Did you mean to ask me that? There's no info on this aside from what OP wrote.

edit: to be clear, I was saying people sometimes try frequent tenacity apps to kill triv, but it doesn't work


----------



## Miggity

According to ****ens instagram comments, two apps at label rate for turfgrass 7-10 days apart. Note KBG rate is lower than TTTF.


----------



## FuzzeWuzze

People seem to have had some luck with 4oz(1/2tsp per 1k) rate to light everything up, then at least 2 follow up spot sprays of 2oz/Acre rate on area's that are turning white. I just put down my first 2oz follow up app a few days ago on mine and will do another this weekend, its definitely affecting the plant and turning it white, whether it will kill it or not we'll see.


----------



## Mike1Bravo

I spoke to John at the Knoxville location of above said company & he says they did .46 oz per gallon and applied 2nd app 7-10 days later and it killed poa triv. My measuring cup had a .75 oz, 1 oz, etc rate for measuring so I did my best to eye it at .50 oz. Spot sprayed it this evening. It's definitely strong stuff. You can smell it when applying.


----------



## Mike1Bravo

FuzzeWuzze said:


> People seem to have had some luck with 4oz(1/2tsp per 1k) rate to light everything up, then at least 2 follow up spot sprays of 2oz/Acre rate on area's that are turning white. I just put down my first 2oz follow up app a few days ago on mine and will do another this weekend, its definitely affecting the plant and turning it white, whether it will kill it or not we'll see.
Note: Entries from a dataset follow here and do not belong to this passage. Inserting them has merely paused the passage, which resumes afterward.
/-- The emergency state is sampled at a boundary (R168). -/
def State.sampleEmerg (s : State) : State :=
  let now := s.emergNow
  if now = s.lfe.emerg then s
  else
    let s := ({ s with lfe := { s.lfe with emerg := now } }).putB LFE_EMERG_CTL.ACTIVE now
    (s.raise LFE_IRQ_STAT.EMERG).logEv 12 1 (leBytes 1 (if now then 1 else 0) ++
      leBytes 1 ((if s.bit LFE_EMERG_CTL.HOST then 1 else 0) + (if s.fioEmerg then 2 else 0)))

/-- The outcome of arbitration (R167). -/
structure Arb where
  layer : Nat
  level : Nat
  cct : Nat
  fade : Nat
  /-- The winning claim's number, or 0xFF. -/
  pat : Nat
  /-- Layer 1 with LFE above BASE. -/
  byLfe : Bool
deriving DecidableEq, Repr

/-- The fade of layer 1 (R170). -/
def State.fade1 (s : State) (epa level : Nat) : Nat :=
  let lc := s.fld (EPC_LVL_CMD.LEVEL epa)
  let base := s.fld (EPC_LVL_BASE.BASE epa)
  let lfe := s.fld (EPC_LVL_BASE.LFE epa)
  match s.ownProfile epa with
  | some p =>
    if lc < level ∧ base ≤ lfe then divUp (s.cf (LFE_PROF_W2.RISE p) * (level - lc)) 65535
    else if level < lc ∧ (s.lvlMem epa).byLfe then divUp (s.cf (LFE_PROF_W2.DECAY p) * (lc - level)) 65535
    else (s.baseOf epa).2
  | none => (s.baseOf epa).2

/-- Arbitration of one endpoint at boundary `b`, with the slots of `extra` as if held (R167). -/
def State.arbitrate (s : State) (epa b : Nat) (extra : List Nat) : Arb :=
  let mx := s.fld (EPC_LIMITS.MAX_LEVEL epa)
  let base := s.fld (EPC_LVL_BASE.BASE epa)
  let lfe := s.fld (EPC_LVL_BASE.LFE epa)
  let w := s.claimOn epa b extra
  let pat := (w.map (·.num)).getD 0xFF
  if s.lfe.emerg && s.emergScope epa then
    { layer := 4, level := s.fld (EPC_LAYER.EMERG epa), cct := 0, fade := 0, pat := pat, byLfe := false }
  else if s.bit (EPC_LVL_MANUAL.VALID epa) then
    { layer := 3, level := min (s.fld (EPC_LVL_MANUAL.LEVEL epa)) mx, cct := s.fld (EPC_LVL_MANUAL2.CCT epa)
      fade := s.fld (EPC_LVL_MANUAL2.FADE epa), pat := pat, byLfe := false }
  else match w with
    | some c => { layer := 2, level := min c.level mx, cct := c.cct, fade := c.fade, pat := pat, byLfe := false }
    | none =>
      if s.fld (EPC_LAYER.FLOOR epa) ≤ max base lfe then
        let l := min (max base lfe) mx
        let boost := ((s.ownProfile epa).map fun p => s.cf (LFE_PROF_W0.BOOST_CCT p)).getD 0
        { layer := 1, level := l, cct := if base < lfe ∧ boost ≠ 0 then boost else (s.baseOf epa).1
          fade := s.fade1 epa l, pat := 0xFF, byLfe := base < lfe }
      else
        { layer := 0, level := min (s.fld (EPC_LAYER.FLOOR epa)) mx, cct := 0, fade := s.cf LFE_FLOOR_CFG.FLOOR_FADE
          pat := 0xFF, byLfe := false }

/-! ### From level to command (R171 to R174) -/

/-- A command the generator issues. -/
structure LvlCmd where
  epa : Nat
  level : Nat
  cct : Nat
  fade : Nat
  byLfe : Bool
  /-- Order within its channel (R173). -/
  order : Nat
  /-- A decrease, which a short channel defers (R175). -/
  down : Bool
deriving DecidableEq, Repr

/-- R171: a command is issued. `prev` is the layer of the previous tick. -/
def State.issues (s : State) (epa prev : Nat) (a : Arb) : Bool :=
  let lc := s.fld (EPC_LVL_CMD.LEVEL epa)
  let m := s.lvlMem epa
  let ne := a.level != lc
  s.fld (EPC_LIMITS.HYST epa) < max a.level lc - min a.level lc ||
    (ne && (a.level == 0 || a.level == s.fld (EPC_LIMITS.MAX_LEVEL epa) || 2 ≤ a.layer || a.layer != prev || m.deferred)) ||
    (a.cct != 0 && a.cct != m.cct)

/-- The class of endpoint takes commands (Table 6.7). -/
def State.takesCmds (s : State) (epa : Nat) : Bool := [1, 4, 6, 7].contains (s.fld (EPC_STATE.CLASS epa))

/-- Nothing is issued where the winning slot has armed the endpoint (R169), or the drive sequencer switches it (R212). -/
def State.heldBack (s : State) (epa : Nat) (a : Arb) : Bool :=
  a.layer == 2 && ((0x40 ≤ a.pat && a.pat != 0xFF && (s.slotRun (a.pat - 0x40)).armed.contains epa) ||
    (a.pat < 32 && s.inChase epa a.pat))

/-- The order of R173: emergency, LFE rises by arrival, other rises, decreases; then the EPA. -/
def orderKey (a : Arb) (lc eta epa : Nat) : Nat :=
  let g := if a.layer = 4 then 0 else if a.level < lc then 3 else if a.byLfe ∧ lc < a.level then 1 else 2
  (g * 2 ^ 72 + (if g = 1 then eta else 0)) * 4096 + epa

/-- In SERVICE, only layers 3 and 4 act; with POLICY = LEVELS the lower layers give the scene's level (R75). -/
def State.serviceArb (s : State) (epa : Nat) (a : Arb) : Option Arb :=
  if s.pwr.mode != .service ∨ 3 ≤ a.layer then some a
  else if s.bit PWR_SVC_CTL.POLICY then
    let sc := s.sceneFor epa (s.fld PWR_SVC_CTL.SCENE)
    some { a with level := min sc.1 (s.fld (EPC_LIMITS.MAX_LEVEL epa)), cct := sc.2, fade := 0, byLfe := false, layer := 2 }
  else none

/-- The command of one endpoint at a boundary, where one is issued. -/
def State.cmdFor (s : State) (b : Nat) (etas : List (Nat × Nat)) (epa : Nat) : Option LvlCmd :=
  if !(s.epState epa == stActive && s.takesCmds epa) then none
  else
    let a0 := s.arbitrate epa b []
    match s.serviceArb epa a0 with
    | none => none
    | some a =>
      if s.heldBack epa a0 && s.pwr.mode != .service then none
      else if s.issues epa (s.fld (EPC_LVL_SRC.LAYER epa)) a then
        let lc := s.fld (EPC_LVL_CMD.LEVEL epa)
        let eta := ((etas.filter (·.1 == epa)).map (·.2)).foldl min (2 ^ 72 - 1)
        some { epa := epa, level := a.level, cct := a.cct, fade := a.fade, byLfe := a.byLfe
               order := orderKey a lc eta epa, down := a.level < lc }
      else none

/-- A queued command to the endpoint that has not left its queue. -/
def isOldCmd (epa : Nat) (d : Desc) : Bool :=
  d.queue == epa && (match d.body with
    | .tep f => f.owner == .cmd epa && f.psdu.isNone
    | .bus n _ _ _ => n == epa
    | .raw _ => false)

/-- The new command replaces the one still queued, in its place (R174); otherwise it is queued. -/
def State.queueCmd (s : State) (epa len : Nat) (b : Body) (send : State → State) : State :=
  match s.swc.q.find? (isOldCmd epa) with
  | some d =>
    let q := s.swc.q.map fun (x : Desc) => if x == d then { x with body := b, len := len } else x
    ({ s with swc := { s.swc with q := q } }).bump LFE_CNT_D.SUPERSEDED
  | none => send s
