/-- `clk` at which the medium access of a frame may begin: at once, or for a train centred on a sample in time for it
(R284). -/
def State.trainReady (s : State) (ch : Nat) (f : Frame) : Nat :=
  match f.dst with
  | .ep epa =>
    let train := s.trainTime ch epa
    (match s.phaseOf epa with
     | some p =>
       let per := p.period * msec
       if train = 0 || per = 0 || p.period * 1000 ≤ train then s.clk
       else
         let lead := train * usec / 2 + s.ccaTime ch + 150 * usec
         let first := p.at_ + p.phase
         let k := divUp (s.clk + lead - first) per
         first + k * per - lead
     | none => s.clk)
  | _ => s.clk

/-- Step 1 and 2 of R276: a random backoff of 0 to 2^BE − 1 units from `t` on. -/
def State.backoff (s : State) (ch be t : Nat) : Nat × State :=
  if be = 0 then (t, s) else (t + s.freeVal % 2 ^ be * s.backoffUnit ch, s.useFree)

/-- A frame comes into service on a channel: CSMA-CA from step 1, not before `t`. -/
def State.serve (s : State) (ch : Nat) (f : Frame) (retries t : Nat) : State :=
  let be := s.cf (RAD_CH_MAC.MIN_BE ch)
  let r := s.backoff ch be (max t (s.trainReady ch f))
  let x : InService := { frame := f, be := be, nb := 0, retries := retries, backoffAt := r.1, credit := false }
  (r.2.updChan ch fun c => { c with cur := some x }).pubChan ch

/-- The frame in service has ended; a timed frame that waits for its retries follows (R281). -/
def State.endCur (s : State) (ch : Nat) : State :=
  match (s.chan ch).again with
  | [] => (s.updChan ch fun c => { c with cur := none }).pubChan ch
  | f :: t => (s.updChan ch fun c => { c with cur := none, again := t }).serve ch f 1 s.clk

/-- An attempt has ended without acknowledgement or access: a retry, or NO_ACK after MAX_RETRIES; a persistent frame is
retried until its instant (R277). The next backoff begins at `t`. -/
def State.attemptFailed (s : State) (ch : Nat) (f : Frame) (retries t : Nat) : State :=
  let more := match f.persist with
    | some t => decide (s.nt < t)
    | none => decide (retries < s.cf (RAD_CH_MAC.MAX_RETRIES ch))
  if more then (s.bump (RAD_CH_CNT_TX2.RETRIES ch)).serve ch f (retries + 1) t
  else (((s.bump (RAD_CH_CNT_TX.NO_ACK ch)).raise RAD_IRQ_STAT.NO_ACK).outcome ch f .noAck).endCur ch

/-- The reservations of an antenna port and the partner's transmission, as intervals of `clk` (R279). -/
def State.blocks (s : State) (ch : Nat) : List (Nat × Nat) :=
  [ch, partnerOf ch].flatMap fun c =>
    let x := s.chan c
    (match x.ack with
     | some a => [(a.at_, a.at_ + s.ackTime c a.ext.isSome * usec)]
     | none => []) ++
    (x.timed.map fun (t : Timed) =>
      let a := max (s.clkOf (t.frame.launch.getD 0)) t.notBefore
      (a, a + s.frameTime c t.frame * usec)) ++
    (match x.window with
     | some w => [(w.opens, w.closes)]
     | none => []) ++
    (match x.tx with
     | some t => [(t.start, t.stop)]
     | none => [])

/-- Until when R279 keeps a transmission from `a` to `b` from starting; nothing where it may start. -/
def State.blockedTo (s : State) (ch a b : Nat) : Option Nat :=
  match (s.blocks ch).filter fun (x : Nat × Nat) => x.1 < b && a < x.2 with
  | [] => none
  | l => some (l.foldl (fun m x => max m x.2) 0)

/-- The mean CCA energy of the last second (Table 10.9). -/
def State.noteNoise (s : State) (ch : Nat) (energy : Int) : State :=
  let l := (s.clk, energy) :: (s.chan ch).noise.filter fun x => s.clk < x.1 + secs
  let s := s.updChan ch fun c => { c with noise := l }
  s.putI (RAD_CH_RF.NOISE_DBM ch) (divRoundI (l.foldl (fun n x => n + x.2) 0) l.length)

/-- The channel is busy: step 5 or 6 of R276. The next backoff begins as CCA ends. -/
def State.busy (s : State) (ch : Nat) (x : InService) : State :=
  if s.cf (RAD_CH_MAC.MAX_BACKOFFS ch) < x.nb + 1 then
    (s.bump (RAD_CH_CNT_TX2.CAF ch)).attemptFailed ch x.frame x.retries (s.clk + s.ccaTime ch)
  else
    let be := min (x.be + 1) (s.cf (RAD_CH_MAC.MAX_BE ch))
    let r := s.backoff ch be (s.clk + s.ccaTime ch)
    r.2.updChan ch fun c => { c with cur := some { x with be := be, nb := x.nb + 1, backoffAt := r.1 } }

/-- A head frame begins to wait for credit (R288). -/
def State.waitCredit (s : State) (ch : Nat) (x : InService) : State :=
  if x.credit then s
  else
    let s := (s.bump (RAD_SB_CNT.WAITS (s.sbOfCh ch))).raise RAD_IRQ_STAT.LEDGER_WAIT
    (s.updChan ch fun c => { c with cur := some { x with credit := true } }).pubChan ch

/-- Wake-up train and airtime of the frame in service, µs. -/
def State.needs (s : State) (ch : Nat) (x : InService) : Nat × Nat :=
  (match x.frame.dst with
   | .ep epa => s.trainTime ch epa
   | _ => 0, s.airtime ch (s.psduLen ch x.frame))

/-- The channel was clear: the ledger, the antenna port, and the start 150 µs after CCA (R276, R279, R283, R288). -/
def State.tryStart (s : State) (ch : Nat) (x : InService) : State :=
  let train := (s.needs ch x).1
  let air := (s.needs ch x).2
  let start := s.clk + s.ccaTime ch + 150 * usec
  let stop := start + (train + air) * usec
  let heard := stop + (if x.frame.wantsAck then (1100 + s.ackTime ch false) * usec else 0)
  if s.chCredit ch false < train + air then s.waitCredit ch x
  else
    match s.blockedTo ch start heard with
    | some t =>
      let r := s.backoff ch (s.cf (RAD_CH_MAC.MIN_BE ch)) (max t s.clk)
      (r.2.updChan ch fun c => { c with cur := some { x with be := s.cf (RAD_CH_MAC.MIN_BE ch), nb := 0, backoffAt := r.1
                                                             credit := false } }).pubChan ch
    | none =>
      let s := s.updChan ch fun c => { c with cur := some { x with credit := false } }
      (s.startTx ch 0 x.frame start train air).noteLaunch x.frame

/-- CSMA_BACKOFF_END: the backoff of the frame in service has ended; CCA finds `energy` dBm, or a valid SFD (R276). A frame
that waits for credit runs no CCA before it has it (R288). -/
def csmaBackoffEnd (ch : Nat) (energy : Int) (sfd : Bool) (s : State) : State :=
  let c := s.chan ch
  match c.cur with
  | none => s
  | some x =>
    if !s.canStart ch || s.clk < x.backoffAt || c.tx.isSome || c.window.isSome || c.rxFrom.isSome then s
    else if x.credit && s.chCredit ch false < (s.needs ch x).1 + (s.needs ch x).2 then s
    else if !s.cfB (RAD_CH_CTL.CCA_EN ch) then s.tryStart ch x
    else
      let s := s.noteNoise ch energy
      if s.cfI (RAD_CH_MAC.CCA_DBM ch) < energy || sfd then s.busy ch x else s.tryStart ch x

/-- A frame whose transmission or acknowledgement completed (Table 10.9). -/
def State.txOk (s : State) (ch : Nat) (f : Frame) (o : Outcome) : State := (s.bump (RAD_CH_CNT_TX.TX_OK ch)).outcome ch f o

/-- The listening window after a unicast frame that ended at `t` (R277). -/
def State.openWindow (s : State) (ch t : Nat) (f : Frame) (timed : Bool) : State :=
  let w : Listen := { frame := f, timed := timed, opens := t + 900 * usec
                      closes := t + (1100 + s.ackTime ch false) * usec, lost := false }
  (s.updChan ch fun c => { c with tx := none, window := some w }).pubChan ch

/-- A listening window closes without an acknowledgement (R277). A timed frame goes on to untimed retries (R281). -/
def State.windowFailed (s : State) (ch : Nat) (w : Listen) : State :=
  let cur := (s.chan ch).cur
  let s := s.updChan ch fun c => { c with window := none }
  if w.timed then
    if s.cf (RAD_CH_MAC.MAX_RETRIES ch) = 0 ∧ w.frame.persist.isNone then
      (((s.bump (RAD_CH_CNT_TX.NO_ACK ch)).raise RAD_IRQ_STAT.NO_ACK).outcome ch w.frame .noAck).pubChan ch
    else
      let s := s.bump (RAD_CH_CNT_TX2.RETRIES ch)
      if cur.isSome then s.updChan ch fun c => { c with again := c.again ++ [w.frame] }
      else s.serve ch w.frame 1 s.clk
  else s.attemptFailed ch w.frame ((cur.map (·.retries)).getD 0) s.clk

/-- A frame that goes out in the channel's own listening window leaves what was listened for unacknowledged (Table 10.4). -/
def State.dropWindow (s : State) (ch : Nat) : State :=
  match (s.chan ch).window with
  | some w => s.windowFailed ch w
  | none => s

/-- TX_END: the transmission of a channel ends (R277). -/
def txEnd (ch : Nat) (s : State) : State :=
  match (s.chan ch).tx with
  | none => s
  | some t =>
    if s.clk < t.stop || !s.up .rad then s
    else if t.kind = 2 then (s.updChan ch fun c => { c with tx := none }).pubChan ch
    else if t.frame.wantsAck then (s.dropWindow ch).openWindow ch t.stop t.frame (t.kind == 1)
    else
      let s := (s.updChan ch fun c => { c with tx := none }).txOk ch t.frame .sent
      if t.kind = 0 then s.endCur ch else s.pubChan ch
Interesting, this is way above the recommended rate of .46 oz per gal.


----------



## Miggity

Mike1Bravo said:


> Interesting, this is way above the recommended rate of .46 oz per gal.


I believe that @FuzzeWuzze was referring to the use of Tenacity rather than Acclaim Extra.


----------



## ryeguy

Mike1Bravo said:


> I spoke to John at the Knoxville location of above said company & he says they did .46 oz per gallon and applied 2nd app 7-10 days later and it killed poa triv. My measuring cup had a .75 oz, 1 oz, etc rate for measuring so I did my best to eye it at .50 oz. Spot sprayed it this evening. It's definitely strong stuff. You can smell it when applying.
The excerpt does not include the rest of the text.